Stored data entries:
_ _ _ _

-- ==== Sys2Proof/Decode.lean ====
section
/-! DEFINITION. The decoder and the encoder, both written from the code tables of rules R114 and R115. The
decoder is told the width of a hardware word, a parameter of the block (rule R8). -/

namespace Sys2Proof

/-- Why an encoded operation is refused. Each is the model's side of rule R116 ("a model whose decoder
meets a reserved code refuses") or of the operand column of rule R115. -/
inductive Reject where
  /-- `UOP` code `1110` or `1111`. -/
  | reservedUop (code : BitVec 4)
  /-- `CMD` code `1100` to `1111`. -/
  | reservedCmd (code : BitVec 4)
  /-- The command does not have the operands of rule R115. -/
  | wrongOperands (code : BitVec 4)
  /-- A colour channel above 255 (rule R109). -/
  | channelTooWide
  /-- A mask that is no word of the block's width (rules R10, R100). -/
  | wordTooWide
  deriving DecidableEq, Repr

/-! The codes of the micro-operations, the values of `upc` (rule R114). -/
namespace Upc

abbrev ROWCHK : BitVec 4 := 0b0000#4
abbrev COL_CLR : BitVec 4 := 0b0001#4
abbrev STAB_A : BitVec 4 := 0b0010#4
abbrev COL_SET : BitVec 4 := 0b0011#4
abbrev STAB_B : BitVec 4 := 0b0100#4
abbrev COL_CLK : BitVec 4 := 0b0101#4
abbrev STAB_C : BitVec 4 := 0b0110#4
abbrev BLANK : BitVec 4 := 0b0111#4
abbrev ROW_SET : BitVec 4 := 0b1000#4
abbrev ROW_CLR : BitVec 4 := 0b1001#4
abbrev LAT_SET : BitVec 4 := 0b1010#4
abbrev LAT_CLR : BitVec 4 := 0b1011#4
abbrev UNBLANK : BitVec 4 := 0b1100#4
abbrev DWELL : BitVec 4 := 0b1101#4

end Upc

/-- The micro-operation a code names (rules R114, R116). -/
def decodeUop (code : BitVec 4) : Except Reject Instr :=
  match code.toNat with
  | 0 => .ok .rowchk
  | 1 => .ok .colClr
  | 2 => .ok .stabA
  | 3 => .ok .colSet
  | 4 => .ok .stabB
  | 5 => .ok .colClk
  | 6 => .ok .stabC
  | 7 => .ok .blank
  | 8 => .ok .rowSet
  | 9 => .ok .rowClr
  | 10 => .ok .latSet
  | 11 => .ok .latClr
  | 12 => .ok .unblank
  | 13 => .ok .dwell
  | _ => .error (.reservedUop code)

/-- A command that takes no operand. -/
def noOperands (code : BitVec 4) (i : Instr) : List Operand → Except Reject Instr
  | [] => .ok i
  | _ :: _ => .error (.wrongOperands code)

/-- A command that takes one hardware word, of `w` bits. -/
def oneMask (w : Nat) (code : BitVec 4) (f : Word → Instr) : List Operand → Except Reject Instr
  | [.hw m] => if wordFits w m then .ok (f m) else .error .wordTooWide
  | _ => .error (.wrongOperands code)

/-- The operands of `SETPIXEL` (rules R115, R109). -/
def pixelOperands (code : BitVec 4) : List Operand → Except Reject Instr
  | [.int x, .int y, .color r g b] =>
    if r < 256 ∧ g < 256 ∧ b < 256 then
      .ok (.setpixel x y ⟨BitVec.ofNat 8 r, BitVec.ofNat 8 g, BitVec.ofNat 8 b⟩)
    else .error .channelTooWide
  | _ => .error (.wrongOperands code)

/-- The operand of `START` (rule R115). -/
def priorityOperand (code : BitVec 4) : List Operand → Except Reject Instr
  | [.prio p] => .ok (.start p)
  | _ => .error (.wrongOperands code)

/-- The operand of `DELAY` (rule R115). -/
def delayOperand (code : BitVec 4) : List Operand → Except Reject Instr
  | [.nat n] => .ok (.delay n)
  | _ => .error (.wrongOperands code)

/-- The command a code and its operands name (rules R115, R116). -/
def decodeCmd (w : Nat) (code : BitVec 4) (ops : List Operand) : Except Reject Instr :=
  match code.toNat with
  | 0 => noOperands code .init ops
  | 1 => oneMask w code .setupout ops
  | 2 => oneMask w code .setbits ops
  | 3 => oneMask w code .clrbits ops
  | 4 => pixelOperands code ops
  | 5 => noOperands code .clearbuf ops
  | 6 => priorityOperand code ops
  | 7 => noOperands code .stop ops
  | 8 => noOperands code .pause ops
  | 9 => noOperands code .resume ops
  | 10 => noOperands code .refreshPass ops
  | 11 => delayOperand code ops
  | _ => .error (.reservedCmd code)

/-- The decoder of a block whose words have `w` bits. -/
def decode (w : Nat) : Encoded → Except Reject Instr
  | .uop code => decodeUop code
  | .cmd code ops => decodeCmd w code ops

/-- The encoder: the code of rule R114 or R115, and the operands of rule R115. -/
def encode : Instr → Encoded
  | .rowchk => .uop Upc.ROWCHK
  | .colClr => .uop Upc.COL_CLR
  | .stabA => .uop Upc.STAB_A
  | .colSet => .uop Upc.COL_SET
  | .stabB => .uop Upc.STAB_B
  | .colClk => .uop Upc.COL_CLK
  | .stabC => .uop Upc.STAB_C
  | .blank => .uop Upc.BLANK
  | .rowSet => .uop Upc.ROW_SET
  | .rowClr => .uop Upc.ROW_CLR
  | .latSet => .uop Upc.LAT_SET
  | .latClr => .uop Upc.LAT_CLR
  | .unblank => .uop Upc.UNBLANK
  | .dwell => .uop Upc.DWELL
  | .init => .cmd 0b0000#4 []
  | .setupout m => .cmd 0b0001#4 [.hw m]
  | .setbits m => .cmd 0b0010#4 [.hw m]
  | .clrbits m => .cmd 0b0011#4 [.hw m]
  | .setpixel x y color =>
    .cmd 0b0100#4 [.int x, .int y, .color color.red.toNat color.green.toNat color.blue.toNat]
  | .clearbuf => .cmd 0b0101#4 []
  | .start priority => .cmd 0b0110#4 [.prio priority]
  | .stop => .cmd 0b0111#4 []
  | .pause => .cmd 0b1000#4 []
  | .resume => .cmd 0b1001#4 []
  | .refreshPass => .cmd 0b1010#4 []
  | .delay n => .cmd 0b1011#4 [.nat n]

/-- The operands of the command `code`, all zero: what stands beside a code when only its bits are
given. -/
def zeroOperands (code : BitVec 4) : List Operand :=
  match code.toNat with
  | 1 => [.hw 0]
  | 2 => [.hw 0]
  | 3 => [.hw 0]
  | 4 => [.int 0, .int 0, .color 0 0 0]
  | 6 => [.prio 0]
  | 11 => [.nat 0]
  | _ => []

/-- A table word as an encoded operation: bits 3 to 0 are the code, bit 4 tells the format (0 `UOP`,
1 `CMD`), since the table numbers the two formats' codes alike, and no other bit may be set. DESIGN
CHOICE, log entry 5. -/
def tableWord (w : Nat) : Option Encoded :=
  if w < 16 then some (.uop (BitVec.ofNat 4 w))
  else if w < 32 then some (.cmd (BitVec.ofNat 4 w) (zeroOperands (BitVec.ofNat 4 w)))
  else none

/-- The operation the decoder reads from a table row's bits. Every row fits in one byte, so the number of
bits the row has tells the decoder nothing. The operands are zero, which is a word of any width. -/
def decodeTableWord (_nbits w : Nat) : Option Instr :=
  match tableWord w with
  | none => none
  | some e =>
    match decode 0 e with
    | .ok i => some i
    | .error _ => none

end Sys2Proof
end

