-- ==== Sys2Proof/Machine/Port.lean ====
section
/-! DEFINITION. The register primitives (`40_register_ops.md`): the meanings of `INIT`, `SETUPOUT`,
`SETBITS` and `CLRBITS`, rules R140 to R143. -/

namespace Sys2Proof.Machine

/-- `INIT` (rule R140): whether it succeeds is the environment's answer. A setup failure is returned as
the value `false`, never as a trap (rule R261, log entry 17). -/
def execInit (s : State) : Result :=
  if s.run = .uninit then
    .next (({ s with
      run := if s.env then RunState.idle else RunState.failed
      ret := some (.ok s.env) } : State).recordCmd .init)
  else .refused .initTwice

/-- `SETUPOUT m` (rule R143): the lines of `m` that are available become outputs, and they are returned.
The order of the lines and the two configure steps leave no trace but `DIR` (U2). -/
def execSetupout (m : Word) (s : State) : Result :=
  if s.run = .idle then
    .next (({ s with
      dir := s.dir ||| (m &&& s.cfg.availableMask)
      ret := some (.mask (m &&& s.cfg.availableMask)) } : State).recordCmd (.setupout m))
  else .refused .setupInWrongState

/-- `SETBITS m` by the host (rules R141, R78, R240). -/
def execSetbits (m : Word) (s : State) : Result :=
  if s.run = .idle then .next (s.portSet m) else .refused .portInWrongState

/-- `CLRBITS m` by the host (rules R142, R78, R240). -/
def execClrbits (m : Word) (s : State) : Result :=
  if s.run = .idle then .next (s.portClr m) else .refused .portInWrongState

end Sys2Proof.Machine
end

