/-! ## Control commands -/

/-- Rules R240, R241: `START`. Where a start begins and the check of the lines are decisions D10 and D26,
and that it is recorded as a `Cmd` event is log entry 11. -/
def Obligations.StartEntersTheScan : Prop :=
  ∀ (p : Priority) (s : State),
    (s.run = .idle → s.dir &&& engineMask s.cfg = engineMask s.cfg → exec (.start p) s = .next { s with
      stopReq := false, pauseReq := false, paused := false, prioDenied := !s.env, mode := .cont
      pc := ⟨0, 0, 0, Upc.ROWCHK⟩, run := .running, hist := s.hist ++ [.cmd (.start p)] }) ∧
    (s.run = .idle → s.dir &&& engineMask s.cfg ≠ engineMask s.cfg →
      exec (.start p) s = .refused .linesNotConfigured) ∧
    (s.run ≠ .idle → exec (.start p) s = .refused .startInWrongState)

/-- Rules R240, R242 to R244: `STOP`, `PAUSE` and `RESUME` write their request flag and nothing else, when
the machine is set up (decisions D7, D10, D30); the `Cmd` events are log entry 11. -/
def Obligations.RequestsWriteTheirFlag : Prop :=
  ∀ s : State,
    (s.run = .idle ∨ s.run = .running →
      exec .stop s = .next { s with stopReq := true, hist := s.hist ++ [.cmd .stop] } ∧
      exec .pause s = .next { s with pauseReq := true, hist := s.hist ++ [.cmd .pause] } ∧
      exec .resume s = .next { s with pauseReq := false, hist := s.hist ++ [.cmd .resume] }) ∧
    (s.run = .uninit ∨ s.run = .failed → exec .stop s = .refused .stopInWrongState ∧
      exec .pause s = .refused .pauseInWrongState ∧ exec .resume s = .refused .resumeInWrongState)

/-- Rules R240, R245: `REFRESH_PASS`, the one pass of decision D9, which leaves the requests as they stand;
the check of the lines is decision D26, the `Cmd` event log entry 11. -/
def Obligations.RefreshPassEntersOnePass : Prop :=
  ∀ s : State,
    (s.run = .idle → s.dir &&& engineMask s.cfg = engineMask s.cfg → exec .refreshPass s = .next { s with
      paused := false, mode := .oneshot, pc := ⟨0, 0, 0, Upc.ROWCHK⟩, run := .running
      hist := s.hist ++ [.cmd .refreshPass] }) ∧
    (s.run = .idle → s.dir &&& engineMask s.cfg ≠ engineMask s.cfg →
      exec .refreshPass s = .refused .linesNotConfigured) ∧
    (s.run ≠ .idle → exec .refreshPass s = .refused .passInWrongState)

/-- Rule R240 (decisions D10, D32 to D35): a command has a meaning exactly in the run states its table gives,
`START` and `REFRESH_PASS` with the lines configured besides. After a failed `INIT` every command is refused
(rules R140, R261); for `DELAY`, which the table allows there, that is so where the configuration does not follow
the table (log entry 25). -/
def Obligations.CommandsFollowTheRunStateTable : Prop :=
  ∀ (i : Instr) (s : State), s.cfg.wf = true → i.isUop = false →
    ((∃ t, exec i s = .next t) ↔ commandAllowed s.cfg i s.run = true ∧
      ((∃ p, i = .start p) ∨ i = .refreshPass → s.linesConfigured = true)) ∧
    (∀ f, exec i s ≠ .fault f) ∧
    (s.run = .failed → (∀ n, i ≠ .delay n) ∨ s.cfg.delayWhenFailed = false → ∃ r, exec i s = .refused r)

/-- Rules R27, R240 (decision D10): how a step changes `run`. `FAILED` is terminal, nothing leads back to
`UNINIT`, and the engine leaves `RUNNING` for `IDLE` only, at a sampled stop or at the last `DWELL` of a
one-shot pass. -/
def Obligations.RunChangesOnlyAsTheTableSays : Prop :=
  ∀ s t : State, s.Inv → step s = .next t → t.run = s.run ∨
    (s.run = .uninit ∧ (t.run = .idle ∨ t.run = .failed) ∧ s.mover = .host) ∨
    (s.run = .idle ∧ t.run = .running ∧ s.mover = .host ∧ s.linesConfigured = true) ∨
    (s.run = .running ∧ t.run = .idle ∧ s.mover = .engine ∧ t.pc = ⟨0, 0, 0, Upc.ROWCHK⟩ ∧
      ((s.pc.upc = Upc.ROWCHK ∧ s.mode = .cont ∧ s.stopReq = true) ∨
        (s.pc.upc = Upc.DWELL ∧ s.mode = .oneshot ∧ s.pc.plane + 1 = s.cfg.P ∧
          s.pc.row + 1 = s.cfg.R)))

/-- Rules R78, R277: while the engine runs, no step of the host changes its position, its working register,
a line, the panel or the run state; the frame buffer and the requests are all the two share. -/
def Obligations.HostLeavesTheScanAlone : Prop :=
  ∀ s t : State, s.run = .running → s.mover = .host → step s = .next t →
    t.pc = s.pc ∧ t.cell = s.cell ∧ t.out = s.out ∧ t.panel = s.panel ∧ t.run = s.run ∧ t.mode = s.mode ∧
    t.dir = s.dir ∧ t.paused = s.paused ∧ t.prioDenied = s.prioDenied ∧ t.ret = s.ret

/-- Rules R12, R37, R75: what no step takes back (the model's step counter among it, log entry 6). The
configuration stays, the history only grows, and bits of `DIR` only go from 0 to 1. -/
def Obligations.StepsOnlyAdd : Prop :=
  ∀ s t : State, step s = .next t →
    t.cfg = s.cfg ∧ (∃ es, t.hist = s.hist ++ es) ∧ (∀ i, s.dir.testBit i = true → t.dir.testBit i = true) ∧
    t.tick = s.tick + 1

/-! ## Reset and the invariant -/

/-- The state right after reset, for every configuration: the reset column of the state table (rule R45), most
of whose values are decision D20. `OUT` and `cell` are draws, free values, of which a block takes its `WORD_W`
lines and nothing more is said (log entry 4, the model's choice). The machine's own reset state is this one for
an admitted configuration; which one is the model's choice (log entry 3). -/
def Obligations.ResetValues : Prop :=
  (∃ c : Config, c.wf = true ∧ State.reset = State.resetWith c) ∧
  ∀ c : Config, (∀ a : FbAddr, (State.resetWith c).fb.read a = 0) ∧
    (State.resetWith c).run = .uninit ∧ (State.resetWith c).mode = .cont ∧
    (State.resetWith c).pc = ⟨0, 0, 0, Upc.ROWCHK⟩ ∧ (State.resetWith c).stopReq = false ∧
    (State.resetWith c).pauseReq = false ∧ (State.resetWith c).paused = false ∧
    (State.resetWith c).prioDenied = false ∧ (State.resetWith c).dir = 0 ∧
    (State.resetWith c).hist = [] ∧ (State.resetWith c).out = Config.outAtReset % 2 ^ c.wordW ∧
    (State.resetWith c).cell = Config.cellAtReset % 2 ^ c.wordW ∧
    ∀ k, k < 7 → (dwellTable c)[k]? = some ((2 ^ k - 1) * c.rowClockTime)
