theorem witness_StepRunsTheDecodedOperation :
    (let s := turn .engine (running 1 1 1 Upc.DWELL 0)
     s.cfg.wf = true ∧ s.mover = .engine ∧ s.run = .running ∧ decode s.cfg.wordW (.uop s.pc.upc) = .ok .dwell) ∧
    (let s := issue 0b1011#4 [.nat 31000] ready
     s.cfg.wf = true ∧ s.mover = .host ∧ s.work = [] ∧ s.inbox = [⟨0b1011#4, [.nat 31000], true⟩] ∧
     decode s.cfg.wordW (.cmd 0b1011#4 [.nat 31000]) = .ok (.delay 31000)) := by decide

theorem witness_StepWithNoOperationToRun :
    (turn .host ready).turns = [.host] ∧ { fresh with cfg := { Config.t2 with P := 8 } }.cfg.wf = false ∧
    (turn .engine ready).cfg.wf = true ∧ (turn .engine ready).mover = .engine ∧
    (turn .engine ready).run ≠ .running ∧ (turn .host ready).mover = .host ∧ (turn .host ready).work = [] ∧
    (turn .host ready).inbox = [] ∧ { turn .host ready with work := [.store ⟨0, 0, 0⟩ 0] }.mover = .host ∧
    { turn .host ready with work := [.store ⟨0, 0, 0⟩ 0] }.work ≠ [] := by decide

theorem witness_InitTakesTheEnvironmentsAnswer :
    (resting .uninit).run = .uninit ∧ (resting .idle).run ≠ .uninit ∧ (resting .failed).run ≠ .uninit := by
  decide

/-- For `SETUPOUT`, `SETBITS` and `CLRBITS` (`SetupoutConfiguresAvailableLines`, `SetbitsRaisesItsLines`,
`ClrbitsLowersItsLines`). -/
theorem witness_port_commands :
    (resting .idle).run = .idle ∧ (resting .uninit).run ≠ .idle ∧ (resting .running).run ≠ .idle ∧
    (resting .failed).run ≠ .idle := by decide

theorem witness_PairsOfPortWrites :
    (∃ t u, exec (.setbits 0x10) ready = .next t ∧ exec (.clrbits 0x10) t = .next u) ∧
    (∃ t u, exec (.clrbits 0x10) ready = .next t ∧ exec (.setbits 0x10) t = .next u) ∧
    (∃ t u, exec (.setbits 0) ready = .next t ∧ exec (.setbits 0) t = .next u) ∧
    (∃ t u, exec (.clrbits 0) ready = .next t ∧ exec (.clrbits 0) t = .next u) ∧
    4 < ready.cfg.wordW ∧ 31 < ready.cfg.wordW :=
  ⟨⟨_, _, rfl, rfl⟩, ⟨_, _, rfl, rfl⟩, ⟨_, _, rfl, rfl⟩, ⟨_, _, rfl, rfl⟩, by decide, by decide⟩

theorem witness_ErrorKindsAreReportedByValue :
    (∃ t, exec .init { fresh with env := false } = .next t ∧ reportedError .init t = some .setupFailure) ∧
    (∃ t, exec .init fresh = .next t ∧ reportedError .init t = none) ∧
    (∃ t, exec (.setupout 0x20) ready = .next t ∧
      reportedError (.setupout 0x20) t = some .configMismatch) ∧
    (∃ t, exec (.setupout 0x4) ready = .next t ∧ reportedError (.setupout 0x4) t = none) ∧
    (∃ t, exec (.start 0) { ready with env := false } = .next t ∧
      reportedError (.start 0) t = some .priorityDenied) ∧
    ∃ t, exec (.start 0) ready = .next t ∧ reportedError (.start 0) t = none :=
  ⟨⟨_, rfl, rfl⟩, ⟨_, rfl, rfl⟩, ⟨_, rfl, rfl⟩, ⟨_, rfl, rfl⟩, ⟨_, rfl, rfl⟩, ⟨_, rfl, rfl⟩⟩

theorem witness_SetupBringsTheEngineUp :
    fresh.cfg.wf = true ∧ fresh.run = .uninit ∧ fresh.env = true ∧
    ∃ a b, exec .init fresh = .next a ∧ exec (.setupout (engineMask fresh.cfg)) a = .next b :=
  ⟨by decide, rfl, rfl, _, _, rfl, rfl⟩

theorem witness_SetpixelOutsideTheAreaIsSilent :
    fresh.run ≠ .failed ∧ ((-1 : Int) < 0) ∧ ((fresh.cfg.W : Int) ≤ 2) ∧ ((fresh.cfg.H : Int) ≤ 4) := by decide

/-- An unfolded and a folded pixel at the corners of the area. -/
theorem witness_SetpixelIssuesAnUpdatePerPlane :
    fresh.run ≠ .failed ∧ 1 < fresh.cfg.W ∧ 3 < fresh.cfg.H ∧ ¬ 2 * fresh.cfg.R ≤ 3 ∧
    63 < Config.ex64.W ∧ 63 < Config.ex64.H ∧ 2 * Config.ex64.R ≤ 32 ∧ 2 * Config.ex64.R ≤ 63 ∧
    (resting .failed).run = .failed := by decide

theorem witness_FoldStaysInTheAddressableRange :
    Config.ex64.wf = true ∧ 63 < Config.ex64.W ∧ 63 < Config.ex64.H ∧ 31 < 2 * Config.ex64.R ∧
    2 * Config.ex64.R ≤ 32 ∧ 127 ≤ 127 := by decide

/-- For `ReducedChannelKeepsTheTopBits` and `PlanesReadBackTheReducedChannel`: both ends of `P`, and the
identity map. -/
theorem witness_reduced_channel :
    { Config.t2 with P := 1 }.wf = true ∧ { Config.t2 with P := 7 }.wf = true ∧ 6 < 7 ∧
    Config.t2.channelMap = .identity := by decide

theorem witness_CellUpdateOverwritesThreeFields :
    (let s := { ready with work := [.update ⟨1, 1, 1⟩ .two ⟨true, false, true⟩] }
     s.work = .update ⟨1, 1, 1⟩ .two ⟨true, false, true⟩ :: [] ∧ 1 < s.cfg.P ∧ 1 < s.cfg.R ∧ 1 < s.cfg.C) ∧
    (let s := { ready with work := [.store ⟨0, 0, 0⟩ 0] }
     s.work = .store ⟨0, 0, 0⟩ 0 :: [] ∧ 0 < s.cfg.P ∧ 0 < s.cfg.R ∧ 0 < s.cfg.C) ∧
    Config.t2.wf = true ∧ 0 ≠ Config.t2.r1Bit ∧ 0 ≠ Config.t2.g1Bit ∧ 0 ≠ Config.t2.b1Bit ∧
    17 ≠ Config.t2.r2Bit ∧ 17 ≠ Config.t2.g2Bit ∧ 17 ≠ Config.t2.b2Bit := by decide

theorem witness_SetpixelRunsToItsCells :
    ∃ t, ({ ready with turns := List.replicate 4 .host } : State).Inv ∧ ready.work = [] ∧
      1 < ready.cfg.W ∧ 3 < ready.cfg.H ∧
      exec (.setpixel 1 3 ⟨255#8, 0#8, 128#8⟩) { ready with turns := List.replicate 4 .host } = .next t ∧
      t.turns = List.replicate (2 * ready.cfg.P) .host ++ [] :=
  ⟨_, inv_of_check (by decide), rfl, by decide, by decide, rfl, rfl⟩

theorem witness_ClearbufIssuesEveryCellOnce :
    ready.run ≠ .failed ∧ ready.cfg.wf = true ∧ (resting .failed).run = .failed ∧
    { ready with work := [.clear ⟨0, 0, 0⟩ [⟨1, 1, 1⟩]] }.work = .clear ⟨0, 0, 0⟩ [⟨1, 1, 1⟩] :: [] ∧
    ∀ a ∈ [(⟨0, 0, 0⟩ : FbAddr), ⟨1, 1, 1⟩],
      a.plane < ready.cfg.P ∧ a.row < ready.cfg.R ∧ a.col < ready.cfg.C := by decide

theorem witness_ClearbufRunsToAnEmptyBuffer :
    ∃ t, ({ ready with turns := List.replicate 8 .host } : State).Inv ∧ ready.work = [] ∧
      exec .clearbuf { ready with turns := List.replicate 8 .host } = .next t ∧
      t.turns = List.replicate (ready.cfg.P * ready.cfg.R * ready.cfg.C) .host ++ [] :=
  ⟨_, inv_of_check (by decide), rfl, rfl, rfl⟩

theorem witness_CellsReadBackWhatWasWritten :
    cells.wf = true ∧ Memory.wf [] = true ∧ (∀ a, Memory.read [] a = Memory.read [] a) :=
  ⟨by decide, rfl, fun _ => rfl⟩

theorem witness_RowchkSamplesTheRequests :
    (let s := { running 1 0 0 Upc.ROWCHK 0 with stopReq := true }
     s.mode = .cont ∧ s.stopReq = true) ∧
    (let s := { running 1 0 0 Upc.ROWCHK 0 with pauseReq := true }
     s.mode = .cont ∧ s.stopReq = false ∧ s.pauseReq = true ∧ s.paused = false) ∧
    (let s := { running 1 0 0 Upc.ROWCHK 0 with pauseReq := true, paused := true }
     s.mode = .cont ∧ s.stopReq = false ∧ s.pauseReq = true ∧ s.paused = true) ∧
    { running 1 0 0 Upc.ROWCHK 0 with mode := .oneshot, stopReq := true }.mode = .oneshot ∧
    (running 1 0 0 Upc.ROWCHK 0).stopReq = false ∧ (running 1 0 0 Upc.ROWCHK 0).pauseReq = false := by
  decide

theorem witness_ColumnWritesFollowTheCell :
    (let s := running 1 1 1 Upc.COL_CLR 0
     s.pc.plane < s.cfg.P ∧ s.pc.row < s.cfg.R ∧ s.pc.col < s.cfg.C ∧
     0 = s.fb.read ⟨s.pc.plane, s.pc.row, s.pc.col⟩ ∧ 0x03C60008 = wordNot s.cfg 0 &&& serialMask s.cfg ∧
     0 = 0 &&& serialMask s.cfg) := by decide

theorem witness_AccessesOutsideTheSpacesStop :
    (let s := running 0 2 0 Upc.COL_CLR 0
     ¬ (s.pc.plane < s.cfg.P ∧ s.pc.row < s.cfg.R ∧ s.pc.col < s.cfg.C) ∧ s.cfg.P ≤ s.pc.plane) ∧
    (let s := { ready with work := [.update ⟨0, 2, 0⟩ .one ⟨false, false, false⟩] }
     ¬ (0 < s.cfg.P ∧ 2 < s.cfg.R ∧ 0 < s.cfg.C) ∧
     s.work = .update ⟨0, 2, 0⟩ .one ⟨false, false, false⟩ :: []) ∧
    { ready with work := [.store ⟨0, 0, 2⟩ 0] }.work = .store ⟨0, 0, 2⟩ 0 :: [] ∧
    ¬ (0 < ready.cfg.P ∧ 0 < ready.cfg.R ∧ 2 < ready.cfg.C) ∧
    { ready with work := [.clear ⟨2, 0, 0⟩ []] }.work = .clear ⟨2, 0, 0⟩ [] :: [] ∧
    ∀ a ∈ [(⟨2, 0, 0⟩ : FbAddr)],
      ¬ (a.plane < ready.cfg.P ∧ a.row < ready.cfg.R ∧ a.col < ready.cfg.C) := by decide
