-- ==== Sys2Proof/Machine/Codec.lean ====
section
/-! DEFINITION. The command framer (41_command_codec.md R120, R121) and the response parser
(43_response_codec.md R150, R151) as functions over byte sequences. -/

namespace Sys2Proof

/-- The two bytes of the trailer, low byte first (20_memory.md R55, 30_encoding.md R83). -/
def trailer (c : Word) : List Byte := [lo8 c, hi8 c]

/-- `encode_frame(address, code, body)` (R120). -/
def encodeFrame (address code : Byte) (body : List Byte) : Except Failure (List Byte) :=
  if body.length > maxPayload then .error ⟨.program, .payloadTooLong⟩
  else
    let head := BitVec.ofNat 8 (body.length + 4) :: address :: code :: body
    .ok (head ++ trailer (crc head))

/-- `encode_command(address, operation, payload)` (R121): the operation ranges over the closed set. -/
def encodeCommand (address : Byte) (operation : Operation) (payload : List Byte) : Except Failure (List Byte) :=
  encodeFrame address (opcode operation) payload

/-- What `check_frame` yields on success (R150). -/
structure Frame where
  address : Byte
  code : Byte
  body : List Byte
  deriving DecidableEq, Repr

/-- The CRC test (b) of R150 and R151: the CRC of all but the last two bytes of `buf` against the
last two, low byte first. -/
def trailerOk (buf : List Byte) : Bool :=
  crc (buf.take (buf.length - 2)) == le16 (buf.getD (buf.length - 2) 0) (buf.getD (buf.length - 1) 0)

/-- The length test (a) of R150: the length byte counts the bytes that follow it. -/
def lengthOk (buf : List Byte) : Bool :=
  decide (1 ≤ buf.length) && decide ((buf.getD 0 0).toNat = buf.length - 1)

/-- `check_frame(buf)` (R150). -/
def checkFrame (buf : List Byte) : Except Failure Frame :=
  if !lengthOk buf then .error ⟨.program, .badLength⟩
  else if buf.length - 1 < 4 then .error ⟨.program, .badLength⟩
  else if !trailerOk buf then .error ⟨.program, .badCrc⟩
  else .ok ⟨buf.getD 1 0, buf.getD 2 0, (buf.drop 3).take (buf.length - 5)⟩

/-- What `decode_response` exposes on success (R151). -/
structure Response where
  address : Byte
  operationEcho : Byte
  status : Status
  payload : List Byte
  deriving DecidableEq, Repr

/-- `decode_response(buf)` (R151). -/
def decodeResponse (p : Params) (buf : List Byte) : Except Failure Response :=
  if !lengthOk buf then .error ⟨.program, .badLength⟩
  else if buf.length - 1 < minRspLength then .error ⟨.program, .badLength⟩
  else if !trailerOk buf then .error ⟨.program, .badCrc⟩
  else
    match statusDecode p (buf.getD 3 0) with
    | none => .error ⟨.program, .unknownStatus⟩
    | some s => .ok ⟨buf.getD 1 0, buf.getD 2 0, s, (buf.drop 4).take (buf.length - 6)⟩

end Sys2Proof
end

_ _ _ _

Problem details: Lines from the top of the entries through the line with "8 => .ok .rowSet" are to be transcribed exactly, and nothing more.

Answer to the problem:
-- ==== Sys2Proof/Decode.lean ====
section
/-! DEFINITION. The decoder and the encoder, both written from the code tables of rules R114 and R115. The
decoder is told the width of a hardware word, a parameter of the block (rule R8). -/

namespace Sys2Proof

/-- Why an encoded operation is refused. Each is the model's side of rule R116 ("a model whose decoder
meets a reserved code refuses") or of the operand column of rule R115. -/
inductive Reject where
  /-- `UOP` code `1110` or `1111`. -/
  | reservedUop (code : BitVec 4)
  /-- `CMD` code `1100` to `1111`. -/
  | reservedCmd (code : BitVec 4)
  /-- The command does not have the operands of rule R115. -/
  | wrongOperands (code : BitVec 4)
  /-- A colour channel above 255 (rule R109). -/
  | channelTooWide
  /-- A mask that is no word of the block's width (rules R10, R100). -/
  | wordTooWide
  deriving DecidableEq, Repr

/-! The codes of the micro-operations, the values of `upc` (rule R114). -/
namespace Upc

abbrev ROWCHK : BitVec 4 := 0b0000#4
abbrev COL_CLR : BitVec 4 := 0b0001#4
abbrev STAB_A : BitVec 4 := 0b0010#4
abbrev COL_SET : BitVec 4 := 0b0011#4
abbrev STAB_B : BitVec 4 := 0b0100#4
abbrev COL_CLK : BitVec 4 := 0b0101#4
abbrev STAB_C : BitVec 4 := 0b0110#4
abbrev BLANK : BitVec 4 := 0b0111#4
abbrev ROW_SET : BitVec 4 := 0b1000#4
abbrev ROW_CLR : BitVec 4 := 0b1001#4
abbrev LAT_SET : BitVec 4 := 0b1010#4
abbrev LAT_CLR : BitVec 4 := 0b1011#4
abbrev UNBLANK : BitVec 4 := 0b1100#4
abbrev DWELL : BitVec 4 := 0b1101#4

end Upc

/-- The micro-operation a code names (rules R114, R116). -/
def decodeUop (code : BitVec 4) : Except Reject Instr :=
  match code.toNat with
  | 0 => .ok .rowchk
  | 1 => .ok .colClr
  | 2 => .ok .stabA
  | 3 => .ok .colSet
  | 4 => .ok .stabB
  | 5 => .ok .colClk
  | 6 => .ok .stabC
  | 7 => .ok .blank
  | 8 => .ok .rowSet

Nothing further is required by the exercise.